Wisran Hadi (born 27 June 1945, Padang, West Sumatra – died 28 June 2011, Padang) was an Indonesian playwright and novelist. He won the Southeast Asian Writers Award in 2000.

==Life and education==

Wisran was born in Lapai, Padang on 27 July 1945, the third of thirteen children. His father, H. Darwas Idris, was the Grand Imam of the Muhammadiyah Mosque in Padang and an expert in Indonesian interpretation of Islamic art. Wisran attended school in Padang, then completed religious teacher training there. He then studied at the Indonesian Fine Arts Academy (ASRI) in Yogyakarta, graduating in 1969.

His interest in writing developed after he returned to Padang in 1973. He won the DKJ Playwriting Competition (a script writing competition held by the Jakarta Arts Council) for the first time in 1976, going on to win it many more times. He took part in the International Writing Program at Iowa University, United States, in 1977, and also observed modern theatre in both the US and Japan.
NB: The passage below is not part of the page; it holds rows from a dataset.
-- ==== Sys2Proof/Laws/UnitFrames.lean ====
section
/-! SUPPORT. The frames of Safety.lean over the shared operations: each keeps `PortFrame` or `UnitFrame` of its port. -/
namespace Sys2Proof.Machine

variable {p : Port} {s t u : State} {ps : List Port}

theorem PortFrame.refl : PortFrame p s s := ⟨fun _ _ => rfl, rfl⟩
theorem PortFrame.trans (h : PortFrame p s t) (k : PortFrame p t u) : PortFrame p s u :=
  ⟨fun q n => (k.1 q n).trans (h.1 q n), k.2.trans (congrArg (fun x : State =>
    { x with fa := u.fa, fb := u.fb, fc := u.fc, fd := u.fd, regs := u.regs, posts := u.posts, todo := u.todo }) h.2)⟩
theorem PortFrame.modF (h : PortFrame p s t) (g : Facet → Facet) : PortFrame p s (t.modF p g) :=
  PortFrame.trans h ⟨fun q n => State.facet_modF_ne t p q g n, by unfold State.modF; cases p <;> rfl⟩
theorem PortFrame.modPp (h : PortFrame p s t) (g) : PortFrame p s (t.modPp p g) := PortFrame.modF h _
theorem PortFrame.modPd (h : PortFrame p s t) (g) : PortFrame p s (t.modPd p g) := PortFrame.modF h _
theorem PortFrame.modCc (h : PortFrame p s t) (g) : PortFrame p s (t.modCc p g) := PortFrame.modF h _
theorem PortFrame.modCt (h : PortFrame p s t) (g) : PortFrame p s (t.modCt p g) := PortFrame.modF h _
theorem PortFrame.modLk (h : PortFrame p s t) (g) : PortFrame p s (t.modLk p g) := PortFrame.modF h _
theorem PortFrame.modRc (h : PortFrame p s t) (g) : PortFrame p s (t.modRc p g) := PortFrame.modF h _
theorem PortFrame.setReg (h : PortFrame p s t) (i : Nat) (w : Word) : PortFrame p s (t.setReg i w) :=
  PortFrame.trans h ⟨fun q _ => by cases q <;> rfl, rfl⟩
theorem PortFrame.orReg (h : PortFrame p s t) (i : Nat) (w : Word) : PortFrame p s (t.orReg i w) := PortFrame.setReg h i _
theorem PortFrame.count (h : PortFrame p s t) (i lo n : Nat) : PortFrame p s (t.count i lo n) := by
  unfold State.count State.setFld; exact PortFrame.setReg h ..
theorem PortFrame.clrReg (h : PortFrame p s t) (i : Nat) (w : Word) : PortFrame p s (t.clrReg i w) := PortFrame.setReg h i _
theorem PortFrame.setFld (h : PortFrame p s t) (i lo n v : Nat) : PortFrame p s (t.setFld i lo n v) := by
  unfold State.setFld; exact PortFrame.setReg h ..
theorem PortFrame.foldl {α : Type} (g : State → α → State) (hg : ∀ x a, PortFrame p s x → PortFrame p s (g x a)) (l : List α)
    (h : PortFrame p s t) : PortFrame p s (l.foldl g t) := by
  induction l generalizing t with
  | nil => exact h
  | cons a l ih => exact ih (hg _ a h)
theorem PortFrame.posts (h : PortFrame p s t) (l) (k) : PortFrame p s { t with posts := l, todo := k } :=
  PortFrame.trans h ⟨fun q _ => by cases q <;> rfl, rfl⟩
theorem PortFrame.postF (h : PortFrame p s t) (q : Port) (c : Byte) (a : Half) : PortFrame p s (t.postF q c a) := by
  unfold State.postF; dsimp only; split <;> exact PortFrame.posts h ..
theorem PortFrame.postH (h : PortFrame p s t) (c : Byte) (a : Half) : PortFrame p s (t.postH c a) := PortFrame.posts h _ t.todo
He was a guest lecturer at the Faculty of Letters at Andalas University and INS Kayu Tanam.

He was married to poet Upita Agustina and had five children.

==Career==
Wisran wrote more than fifty plays, five novels, a collection of poetry, and a number of short stories.

His dramatic work both drew on and subverted Randai, the folk theatre of the Minangkabau people. He was playwright/director of the Padang group Teater Bumi, which represented Indonesia in the 1990 Festival of Indonesia in the USA. His plays often employ dance and song to evoke the world of legend and spoken dialogue to voice the contemporary world. His 1978 play Puti Bungsu (youngest princess) attracted both praise and controversy, including the threat of action from the adat council. Other notable plays include Simpang (1977), Jalan Lurus (1985) and Four Malay Plays (2000), which was awarded the Southeast Asian Writers Award.

His novels include Di Pinggir Kota, di Pinggir Kita (1977, on the edge of us) and Orang-Orang Blanti (2000, the people of Blanti). His short stories include "Sore Itu Daun-Daun Mahoni Gugur Lagi" (1977, that afternoon the mahogany leaves fell again) and "Catatan Kumal Si Malin Kundang" (1986, Malin Kundang's dirty notes).

==Awards==
He won the DKJ Playwriting Competition in 1976, 1978, 1979, 1980, 1981, 1984, 1985, 1997, and 1998. In 1991, he received an exemplary artist award from the Padang Level II Regional Government. Also in 1991 he received a literature award from the Language Centre for his play Jalan Lurus.

In 2000 he won the Southeast Asian Writers Award for Empat Sandiwara Orang Melayu (four Malay plays, 2000).

==Legacy==
The Wisran Hadi Award is named after him. Recipients include Heru Joni Putra in 2019.